• _YOUR INSTRUCTIONS_
Please give the count of lines in the listing underneath that hold "loadOps", leaving out everything else.
■ ■ ■ ■ ■
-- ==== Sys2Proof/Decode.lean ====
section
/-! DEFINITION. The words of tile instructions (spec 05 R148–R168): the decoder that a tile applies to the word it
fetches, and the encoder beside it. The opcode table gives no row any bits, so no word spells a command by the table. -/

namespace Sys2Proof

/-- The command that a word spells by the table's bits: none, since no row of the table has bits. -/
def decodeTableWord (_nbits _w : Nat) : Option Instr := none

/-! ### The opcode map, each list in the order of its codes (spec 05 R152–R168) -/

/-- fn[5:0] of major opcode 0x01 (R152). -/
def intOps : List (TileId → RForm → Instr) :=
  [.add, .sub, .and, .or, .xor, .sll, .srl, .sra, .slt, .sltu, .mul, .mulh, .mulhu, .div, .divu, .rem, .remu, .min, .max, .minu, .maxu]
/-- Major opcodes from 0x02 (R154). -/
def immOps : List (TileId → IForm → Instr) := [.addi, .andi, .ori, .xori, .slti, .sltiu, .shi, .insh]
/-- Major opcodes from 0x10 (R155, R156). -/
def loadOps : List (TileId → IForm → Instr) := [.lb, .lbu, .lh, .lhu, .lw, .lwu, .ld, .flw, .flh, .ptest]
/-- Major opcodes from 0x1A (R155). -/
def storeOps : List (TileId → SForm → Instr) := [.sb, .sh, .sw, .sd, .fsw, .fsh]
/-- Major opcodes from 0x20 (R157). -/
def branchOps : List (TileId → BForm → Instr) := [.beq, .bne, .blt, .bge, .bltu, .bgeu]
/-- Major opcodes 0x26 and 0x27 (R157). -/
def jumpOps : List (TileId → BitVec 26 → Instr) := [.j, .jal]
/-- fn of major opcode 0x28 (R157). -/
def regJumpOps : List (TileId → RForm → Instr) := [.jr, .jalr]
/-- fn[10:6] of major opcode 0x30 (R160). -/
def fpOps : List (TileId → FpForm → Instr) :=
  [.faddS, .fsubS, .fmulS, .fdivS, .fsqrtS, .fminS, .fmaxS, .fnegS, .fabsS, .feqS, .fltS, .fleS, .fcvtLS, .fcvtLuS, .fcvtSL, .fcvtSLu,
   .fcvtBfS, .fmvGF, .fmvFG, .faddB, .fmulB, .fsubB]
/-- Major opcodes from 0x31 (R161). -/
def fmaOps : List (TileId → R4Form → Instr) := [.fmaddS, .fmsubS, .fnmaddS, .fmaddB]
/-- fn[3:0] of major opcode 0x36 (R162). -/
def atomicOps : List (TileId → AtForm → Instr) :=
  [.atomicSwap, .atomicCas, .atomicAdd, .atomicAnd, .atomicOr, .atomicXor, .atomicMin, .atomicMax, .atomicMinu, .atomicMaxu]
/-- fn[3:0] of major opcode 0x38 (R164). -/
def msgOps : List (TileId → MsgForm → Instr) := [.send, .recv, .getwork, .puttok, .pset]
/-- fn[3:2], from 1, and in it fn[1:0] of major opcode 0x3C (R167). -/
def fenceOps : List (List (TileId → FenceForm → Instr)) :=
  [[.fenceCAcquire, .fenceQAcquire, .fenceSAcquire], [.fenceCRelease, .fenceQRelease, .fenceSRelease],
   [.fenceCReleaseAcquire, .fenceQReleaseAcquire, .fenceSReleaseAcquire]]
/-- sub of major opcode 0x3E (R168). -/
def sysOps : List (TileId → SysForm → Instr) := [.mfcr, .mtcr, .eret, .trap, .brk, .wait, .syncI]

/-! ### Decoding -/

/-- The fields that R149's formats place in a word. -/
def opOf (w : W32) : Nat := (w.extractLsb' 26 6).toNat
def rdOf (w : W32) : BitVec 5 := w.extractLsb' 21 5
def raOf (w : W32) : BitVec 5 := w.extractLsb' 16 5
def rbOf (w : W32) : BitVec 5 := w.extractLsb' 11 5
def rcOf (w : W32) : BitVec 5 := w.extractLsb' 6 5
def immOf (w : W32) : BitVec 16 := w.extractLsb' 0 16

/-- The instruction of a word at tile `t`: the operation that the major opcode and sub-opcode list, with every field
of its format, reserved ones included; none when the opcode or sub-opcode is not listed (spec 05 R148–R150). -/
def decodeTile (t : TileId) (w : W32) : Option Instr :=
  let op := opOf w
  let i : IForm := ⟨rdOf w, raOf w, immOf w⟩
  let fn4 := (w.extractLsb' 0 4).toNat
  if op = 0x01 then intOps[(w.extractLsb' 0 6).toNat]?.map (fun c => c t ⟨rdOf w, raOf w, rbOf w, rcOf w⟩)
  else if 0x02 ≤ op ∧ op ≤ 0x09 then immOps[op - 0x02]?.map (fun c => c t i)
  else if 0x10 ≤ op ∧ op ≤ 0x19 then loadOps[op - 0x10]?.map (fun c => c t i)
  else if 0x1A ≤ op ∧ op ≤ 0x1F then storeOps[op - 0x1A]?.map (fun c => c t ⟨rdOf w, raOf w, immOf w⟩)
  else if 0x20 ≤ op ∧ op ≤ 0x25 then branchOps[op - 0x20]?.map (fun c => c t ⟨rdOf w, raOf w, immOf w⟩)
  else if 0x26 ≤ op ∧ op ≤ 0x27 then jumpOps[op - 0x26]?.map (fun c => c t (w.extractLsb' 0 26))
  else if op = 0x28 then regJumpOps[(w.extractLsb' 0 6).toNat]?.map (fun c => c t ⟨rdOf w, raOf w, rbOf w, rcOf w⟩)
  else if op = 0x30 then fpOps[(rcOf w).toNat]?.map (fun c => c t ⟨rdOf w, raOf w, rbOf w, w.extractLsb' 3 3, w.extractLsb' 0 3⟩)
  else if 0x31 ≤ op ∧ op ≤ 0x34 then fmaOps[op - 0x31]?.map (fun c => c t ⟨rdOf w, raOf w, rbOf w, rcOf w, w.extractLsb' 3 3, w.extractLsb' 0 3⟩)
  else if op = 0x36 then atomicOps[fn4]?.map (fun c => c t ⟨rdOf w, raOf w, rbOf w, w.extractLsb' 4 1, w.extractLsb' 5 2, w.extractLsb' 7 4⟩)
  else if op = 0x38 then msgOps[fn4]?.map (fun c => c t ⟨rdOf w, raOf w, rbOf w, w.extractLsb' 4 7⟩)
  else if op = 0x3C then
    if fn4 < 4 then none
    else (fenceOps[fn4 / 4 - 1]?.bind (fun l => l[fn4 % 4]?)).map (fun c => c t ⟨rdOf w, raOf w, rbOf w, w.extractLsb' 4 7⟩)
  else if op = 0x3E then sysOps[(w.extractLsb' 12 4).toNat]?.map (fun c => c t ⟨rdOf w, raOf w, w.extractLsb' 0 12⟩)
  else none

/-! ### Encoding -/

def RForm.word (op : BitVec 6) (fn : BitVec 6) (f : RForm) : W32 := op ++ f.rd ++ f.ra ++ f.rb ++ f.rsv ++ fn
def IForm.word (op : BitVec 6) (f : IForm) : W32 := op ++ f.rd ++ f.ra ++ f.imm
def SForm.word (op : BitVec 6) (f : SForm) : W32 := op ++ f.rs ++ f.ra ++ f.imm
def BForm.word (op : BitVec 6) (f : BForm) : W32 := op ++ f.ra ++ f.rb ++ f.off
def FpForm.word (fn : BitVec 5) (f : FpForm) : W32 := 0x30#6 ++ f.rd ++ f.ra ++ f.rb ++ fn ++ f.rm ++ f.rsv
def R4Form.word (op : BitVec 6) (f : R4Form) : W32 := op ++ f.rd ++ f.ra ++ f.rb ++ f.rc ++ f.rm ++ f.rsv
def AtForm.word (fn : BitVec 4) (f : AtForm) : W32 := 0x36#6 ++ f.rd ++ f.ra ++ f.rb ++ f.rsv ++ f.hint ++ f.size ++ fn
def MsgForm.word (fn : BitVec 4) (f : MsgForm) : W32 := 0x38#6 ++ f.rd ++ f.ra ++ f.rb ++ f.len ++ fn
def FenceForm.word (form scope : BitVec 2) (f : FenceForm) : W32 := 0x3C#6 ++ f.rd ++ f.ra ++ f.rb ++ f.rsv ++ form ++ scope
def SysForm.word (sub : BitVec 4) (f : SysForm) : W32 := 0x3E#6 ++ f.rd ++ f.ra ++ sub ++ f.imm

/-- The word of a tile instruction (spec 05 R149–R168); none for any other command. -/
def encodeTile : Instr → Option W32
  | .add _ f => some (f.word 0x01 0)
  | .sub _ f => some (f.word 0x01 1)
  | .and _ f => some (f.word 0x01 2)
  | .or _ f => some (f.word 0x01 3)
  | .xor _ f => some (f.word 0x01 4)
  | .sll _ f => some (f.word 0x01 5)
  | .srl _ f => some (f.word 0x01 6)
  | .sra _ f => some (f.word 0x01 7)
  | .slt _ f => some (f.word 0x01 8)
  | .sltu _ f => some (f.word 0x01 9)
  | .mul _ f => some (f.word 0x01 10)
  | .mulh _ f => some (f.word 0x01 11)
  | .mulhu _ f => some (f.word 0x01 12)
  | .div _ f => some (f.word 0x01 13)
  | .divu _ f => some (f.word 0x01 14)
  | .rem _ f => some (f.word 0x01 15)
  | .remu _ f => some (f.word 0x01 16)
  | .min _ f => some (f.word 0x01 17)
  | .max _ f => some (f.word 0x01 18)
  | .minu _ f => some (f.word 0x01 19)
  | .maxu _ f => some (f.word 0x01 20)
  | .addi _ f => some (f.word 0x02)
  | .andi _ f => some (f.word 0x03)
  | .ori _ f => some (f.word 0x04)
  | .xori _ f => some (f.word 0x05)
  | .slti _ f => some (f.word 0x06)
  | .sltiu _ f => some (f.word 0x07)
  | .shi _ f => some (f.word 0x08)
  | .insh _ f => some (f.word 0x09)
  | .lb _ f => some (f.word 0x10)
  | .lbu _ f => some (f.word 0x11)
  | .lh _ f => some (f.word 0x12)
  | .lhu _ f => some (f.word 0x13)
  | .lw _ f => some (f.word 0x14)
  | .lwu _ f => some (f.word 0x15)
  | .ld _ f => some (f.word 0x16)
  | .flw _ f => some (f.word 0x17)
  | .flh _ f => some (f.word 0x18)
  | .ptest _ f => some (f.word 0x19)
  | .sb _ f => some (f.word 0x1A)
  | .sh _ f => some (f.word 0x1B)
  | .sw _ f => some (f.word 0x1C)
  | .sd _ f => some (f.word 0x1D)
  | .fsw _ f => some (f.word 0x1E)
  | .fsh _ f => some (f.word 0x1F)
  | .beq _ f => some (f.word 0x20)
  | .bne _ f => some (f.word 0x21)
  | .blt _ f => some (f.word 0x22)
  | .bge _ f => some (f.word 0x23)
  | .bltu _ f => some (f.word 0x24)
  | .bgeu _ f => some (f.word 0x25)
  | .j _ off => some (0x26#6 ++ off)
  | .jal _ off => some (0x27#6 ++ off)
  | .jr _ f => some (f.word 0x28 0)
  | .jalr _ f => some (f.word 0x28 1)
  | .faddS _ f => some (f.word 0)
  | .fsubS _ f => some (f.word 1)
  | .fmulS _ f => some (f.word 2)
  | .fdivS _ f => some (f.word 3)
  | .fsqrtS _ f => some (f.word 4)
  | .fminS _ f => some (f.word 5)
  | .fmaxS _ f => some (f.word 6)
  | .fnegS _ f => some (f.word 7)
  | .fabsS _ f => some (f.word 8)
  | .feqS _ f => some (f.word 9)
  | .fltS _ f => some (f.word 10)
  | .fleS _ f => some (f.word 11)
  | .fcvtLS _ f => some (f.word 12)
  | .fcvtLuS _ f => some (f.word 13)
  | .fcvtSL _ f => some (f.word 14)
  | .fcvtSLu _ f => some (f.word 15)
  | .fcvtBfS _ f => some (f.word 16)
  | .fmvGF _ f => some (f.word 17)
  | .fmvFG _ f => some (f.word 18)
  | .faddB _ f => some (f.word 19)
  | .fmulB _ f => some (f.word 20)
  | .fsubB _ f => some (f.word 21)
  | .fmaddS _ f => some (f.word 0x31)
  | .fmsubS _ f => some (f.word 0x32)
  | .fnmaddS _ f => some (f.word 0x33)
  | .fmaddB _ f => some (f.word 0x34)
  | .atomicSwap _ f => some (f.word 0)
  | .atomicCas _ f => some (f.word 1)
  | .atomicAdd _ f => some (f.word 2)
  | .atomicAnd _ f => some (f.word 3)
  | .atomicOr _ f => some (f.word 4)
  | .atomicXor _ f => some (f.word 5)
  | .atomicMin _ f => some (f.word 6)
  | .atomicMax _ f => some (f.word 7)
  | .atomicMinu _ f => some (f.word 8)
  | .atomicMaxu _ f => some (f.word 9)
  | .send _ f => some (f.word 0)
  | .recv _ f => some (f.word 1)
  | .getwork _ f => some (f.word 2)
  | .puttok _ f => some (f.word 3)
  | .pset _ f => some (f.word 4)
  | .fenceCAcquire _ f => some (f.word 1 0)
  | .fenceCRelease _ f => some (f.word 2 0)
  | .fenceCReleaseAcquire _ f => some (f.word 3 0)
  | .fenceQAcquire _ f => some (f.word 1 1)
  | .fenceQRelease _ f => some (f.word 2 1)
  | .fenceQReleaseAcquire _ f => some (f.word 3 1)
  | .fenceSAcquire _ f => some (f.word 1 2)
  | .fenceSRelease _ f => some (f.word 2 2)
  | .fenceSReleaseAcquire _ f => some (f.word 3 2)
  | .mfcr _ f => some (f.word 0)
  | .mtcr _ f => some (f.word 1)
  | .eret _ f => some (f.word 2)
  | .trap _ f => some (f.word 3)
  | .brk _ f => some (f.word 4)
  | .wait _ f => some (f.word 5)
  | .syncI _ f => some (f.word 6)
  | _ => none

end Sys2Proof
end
■ ■ ■ ■ ■
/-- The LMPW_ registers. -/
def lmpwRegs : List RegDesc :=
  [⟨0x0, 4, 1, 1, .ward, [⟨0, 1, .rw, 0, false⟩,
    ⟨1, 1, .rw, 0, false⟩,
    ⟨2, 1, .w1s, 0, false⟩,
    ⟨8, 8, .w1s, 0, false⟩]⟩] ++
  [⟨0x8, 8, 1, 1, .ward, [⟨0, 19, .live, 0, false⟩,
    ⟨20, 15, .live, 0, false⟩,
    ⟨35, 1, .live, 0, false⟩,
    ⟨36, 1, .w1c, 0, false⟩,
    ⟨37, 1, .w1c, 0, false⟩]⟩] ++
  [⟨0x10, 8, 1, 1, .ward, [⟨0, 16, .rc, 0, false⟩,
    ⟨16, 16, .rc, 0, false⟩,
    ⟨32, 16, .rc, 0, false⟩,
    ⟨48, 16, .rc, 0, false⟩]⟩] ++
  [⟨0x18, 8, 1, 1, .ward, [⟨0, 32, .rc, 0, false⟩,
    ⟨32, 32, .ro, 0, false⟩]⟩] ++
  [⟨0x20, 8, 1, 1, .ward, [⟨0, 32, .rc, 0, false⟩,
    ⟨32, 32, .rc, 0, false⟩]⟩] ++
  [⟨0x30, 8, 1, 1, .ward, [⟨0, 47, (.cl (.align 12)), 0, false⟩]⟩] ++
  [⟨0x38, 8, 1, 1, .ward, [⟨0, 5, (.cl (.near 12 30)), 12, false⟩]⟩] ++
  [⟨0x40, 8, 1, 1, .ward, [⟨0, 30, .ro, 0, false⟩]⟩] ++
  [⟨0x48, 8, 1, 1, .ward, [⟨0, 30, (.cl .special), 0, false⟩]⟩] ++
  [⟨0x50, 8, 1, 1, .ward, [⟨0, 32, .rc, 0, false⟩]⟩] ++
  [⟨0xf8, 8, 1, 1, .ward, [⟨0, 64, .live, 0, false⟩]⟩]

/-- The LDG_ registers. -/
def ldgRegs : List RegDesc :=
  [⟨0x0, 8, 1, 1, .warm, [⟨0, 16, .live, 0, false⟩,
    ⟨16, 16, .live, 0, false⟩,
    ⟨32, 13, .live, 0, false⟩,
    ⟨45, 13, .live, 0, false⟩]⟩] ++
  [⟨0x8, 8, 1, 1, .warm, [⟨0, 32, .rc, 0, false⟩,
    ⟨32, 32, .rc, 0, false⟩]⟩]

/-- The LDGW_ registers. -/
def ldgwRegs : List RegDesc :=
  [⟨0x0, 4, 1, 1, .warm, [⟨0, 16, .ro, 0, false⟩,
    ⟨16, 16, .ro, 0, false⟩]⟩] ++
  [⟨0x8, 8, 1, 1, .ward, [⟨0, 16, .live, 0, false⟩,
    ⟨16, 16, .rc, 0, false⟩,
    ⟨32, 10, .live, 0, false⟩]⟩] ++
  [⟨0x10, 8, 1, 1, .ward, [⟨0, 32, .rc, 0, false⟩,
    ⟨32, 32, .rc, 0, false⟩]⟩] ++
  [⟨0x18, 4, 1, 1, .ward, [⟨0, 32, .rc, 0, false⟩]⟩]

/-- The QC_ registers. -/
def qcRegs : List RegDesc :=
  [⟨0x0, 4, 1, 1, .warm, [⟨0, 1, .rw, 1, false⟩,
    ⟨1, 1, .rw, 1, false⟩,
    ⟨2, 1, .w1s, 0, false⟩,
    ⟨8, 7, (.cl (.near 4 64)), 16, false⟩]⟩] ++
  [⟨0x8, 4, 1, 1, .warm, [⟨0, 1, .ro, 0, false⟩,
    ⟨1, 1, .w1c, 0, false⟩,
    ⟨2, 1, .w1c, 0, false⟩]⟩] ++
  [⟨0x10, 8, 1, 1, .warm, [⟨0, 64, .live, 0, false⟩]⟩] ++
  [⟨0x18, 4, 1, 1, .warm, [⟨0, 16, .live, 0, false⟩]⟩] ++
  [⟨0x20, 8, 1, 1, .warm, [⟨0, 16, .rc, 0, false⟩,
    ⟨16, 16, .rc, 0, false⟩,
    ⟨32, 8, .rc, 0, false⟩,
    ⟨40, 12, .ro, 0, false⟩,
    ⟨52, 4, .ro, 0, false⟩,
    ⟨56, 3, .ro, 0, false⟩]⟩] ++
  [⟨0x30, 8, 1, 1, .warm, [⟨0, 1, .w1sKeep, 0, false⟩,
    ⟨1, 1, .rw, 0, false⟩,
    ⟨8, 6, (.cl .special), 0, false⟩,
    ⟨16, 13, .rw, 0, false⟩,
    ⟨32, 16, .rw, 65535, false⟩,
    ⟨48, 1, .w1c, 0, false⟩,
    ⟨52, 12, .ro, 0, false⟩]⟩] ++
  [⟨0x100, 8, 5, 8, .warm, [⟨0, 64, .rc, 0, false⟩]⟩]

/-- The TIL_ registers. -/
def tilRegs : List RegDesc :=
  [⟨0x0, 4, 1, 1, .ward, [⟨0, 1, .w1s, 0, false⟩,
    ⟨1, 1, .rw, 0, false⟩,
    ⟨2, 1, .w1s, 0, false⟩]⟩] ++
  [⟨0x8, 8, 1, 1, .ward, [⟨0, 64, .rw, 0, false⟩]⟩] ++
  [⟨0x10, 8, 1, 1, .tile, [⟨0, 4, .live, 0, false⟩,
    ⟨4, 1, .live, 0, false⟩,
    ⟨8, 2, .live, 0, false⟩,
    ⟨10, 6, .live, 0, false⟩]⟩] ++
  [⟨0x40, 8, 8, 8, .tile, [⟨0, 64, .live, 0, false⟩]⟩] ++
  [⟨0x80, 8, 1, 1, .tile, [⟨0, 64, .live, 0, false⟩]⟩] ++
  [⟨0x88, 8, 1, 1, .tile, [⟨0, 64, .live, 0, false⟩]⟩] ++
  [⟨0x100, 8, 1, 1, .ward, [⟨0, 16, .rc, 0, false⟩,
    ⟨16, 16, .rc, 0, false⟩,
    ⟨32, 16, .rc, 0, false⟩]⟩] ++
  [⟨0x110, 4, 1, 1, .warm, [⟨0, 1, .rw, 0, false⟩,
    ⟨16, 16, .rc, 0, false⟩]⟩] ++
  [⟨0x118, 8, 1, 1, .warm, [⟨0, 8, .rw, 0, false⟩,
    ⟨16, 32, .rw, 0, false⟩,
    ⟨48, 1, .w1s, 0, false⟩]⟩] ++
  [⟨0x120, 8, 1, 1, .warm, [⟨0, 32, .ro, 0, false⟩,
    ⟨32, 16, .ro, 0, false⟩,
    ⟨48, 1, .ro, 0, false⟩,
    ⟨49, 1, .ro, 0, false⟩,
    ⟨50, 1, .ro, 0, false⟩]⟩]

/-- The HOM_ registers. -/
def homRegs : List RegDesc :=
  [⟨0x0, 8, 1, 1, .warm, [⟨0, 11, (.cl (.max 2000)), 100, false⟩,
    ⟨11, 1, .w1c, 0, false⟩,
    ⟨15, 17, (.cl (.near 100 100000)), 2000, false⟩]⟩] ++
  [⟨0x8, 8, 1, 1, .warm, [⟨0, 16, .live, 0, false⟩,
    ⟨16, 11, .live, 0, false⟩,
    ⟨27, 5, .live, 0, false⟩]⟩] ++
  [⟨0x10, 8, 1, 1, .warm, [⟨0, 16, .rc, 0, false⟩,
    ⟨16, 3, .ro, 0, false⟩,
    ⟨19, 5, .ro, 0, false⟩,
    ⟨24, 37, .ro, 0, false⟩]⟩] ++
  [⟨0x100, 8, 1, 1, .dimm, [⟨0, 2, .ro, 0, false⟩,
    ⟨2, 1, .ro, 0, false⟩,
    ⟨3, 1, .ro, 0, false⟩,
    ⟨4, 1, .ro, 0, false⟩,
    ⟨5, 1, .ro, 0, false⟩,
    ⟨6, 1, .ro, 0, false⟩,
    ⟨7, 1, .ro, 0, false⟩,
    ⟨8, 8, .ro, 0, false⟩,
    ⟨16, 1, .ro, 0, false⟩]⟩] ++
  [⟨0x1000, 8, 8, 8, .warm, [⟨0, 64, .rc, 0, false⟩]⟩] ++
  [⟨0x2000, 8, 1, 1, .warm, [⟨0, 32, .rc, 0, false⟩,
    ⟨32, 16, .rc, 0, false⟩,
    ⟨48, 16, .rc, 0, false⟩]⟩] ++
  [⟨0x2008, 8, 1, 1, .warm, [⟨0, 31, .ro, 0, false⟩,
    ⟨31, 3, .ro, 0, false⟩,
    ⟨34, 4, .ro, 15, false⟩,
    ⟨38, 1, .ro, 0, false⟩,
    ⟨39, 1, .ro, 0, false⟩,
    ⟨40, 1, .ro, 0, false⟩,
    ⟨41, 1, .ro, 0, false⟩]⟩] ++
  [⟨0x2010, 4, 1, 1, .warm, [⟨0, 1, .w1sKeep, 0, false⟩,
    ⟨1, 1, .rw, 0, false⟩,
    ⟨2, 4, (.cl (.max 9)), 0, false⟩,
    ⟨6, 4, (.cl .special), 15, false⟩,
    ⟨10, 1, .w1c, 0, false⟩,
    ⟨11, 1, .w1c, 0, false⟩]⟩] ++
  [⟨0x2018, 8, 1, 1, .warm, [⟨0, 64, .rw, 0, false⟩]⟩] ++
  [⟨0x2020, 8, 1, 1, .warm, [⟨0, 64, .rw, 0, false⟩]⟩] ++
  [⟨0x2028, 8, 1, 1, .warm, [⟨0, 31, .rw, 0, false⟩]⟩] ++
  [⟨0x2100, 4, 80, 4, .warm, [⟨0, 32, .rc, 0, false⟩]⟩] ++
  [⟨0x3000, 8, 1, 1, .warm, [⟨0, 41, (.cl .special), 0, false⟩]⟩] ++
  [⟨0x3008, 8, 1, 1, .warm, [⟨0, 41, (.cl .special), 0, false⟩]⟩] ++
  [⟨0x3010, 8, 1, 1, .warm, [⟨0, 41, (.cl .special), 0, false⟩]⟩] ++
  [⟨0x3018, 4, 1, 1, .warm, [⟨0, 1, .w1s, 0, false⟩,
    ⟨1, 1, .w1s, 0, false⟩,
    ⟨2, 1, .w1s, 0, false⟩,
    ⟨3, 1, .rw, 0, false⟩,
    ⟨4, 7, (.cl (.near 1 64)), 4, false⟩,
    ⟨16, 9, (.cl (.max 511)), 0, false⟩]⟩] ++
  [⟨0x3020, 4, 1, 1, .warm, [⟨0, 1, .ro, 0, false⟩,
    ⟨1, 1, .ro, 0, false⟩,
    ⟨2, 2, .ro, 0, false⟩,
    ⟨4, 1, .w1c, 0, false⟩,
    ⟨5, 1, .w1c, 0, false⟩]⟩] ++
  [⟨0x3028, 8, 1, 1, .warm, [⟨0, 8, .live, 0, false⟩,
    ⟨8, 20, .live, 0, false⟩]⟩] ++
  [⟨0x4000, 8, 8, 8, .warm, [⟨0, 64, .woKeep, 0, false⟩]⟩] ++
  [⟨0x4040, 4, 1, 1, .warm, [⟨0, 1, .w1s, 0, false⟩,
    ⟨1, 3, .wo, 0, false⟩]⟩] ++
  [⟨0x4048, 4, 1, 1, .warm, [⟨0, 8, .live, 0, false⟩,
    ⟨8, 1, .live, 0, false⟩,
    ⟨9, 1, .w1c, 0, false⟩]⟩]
■ ■ ■ ■ ■
• _SOLUTION TO THIS EXERCISE_
2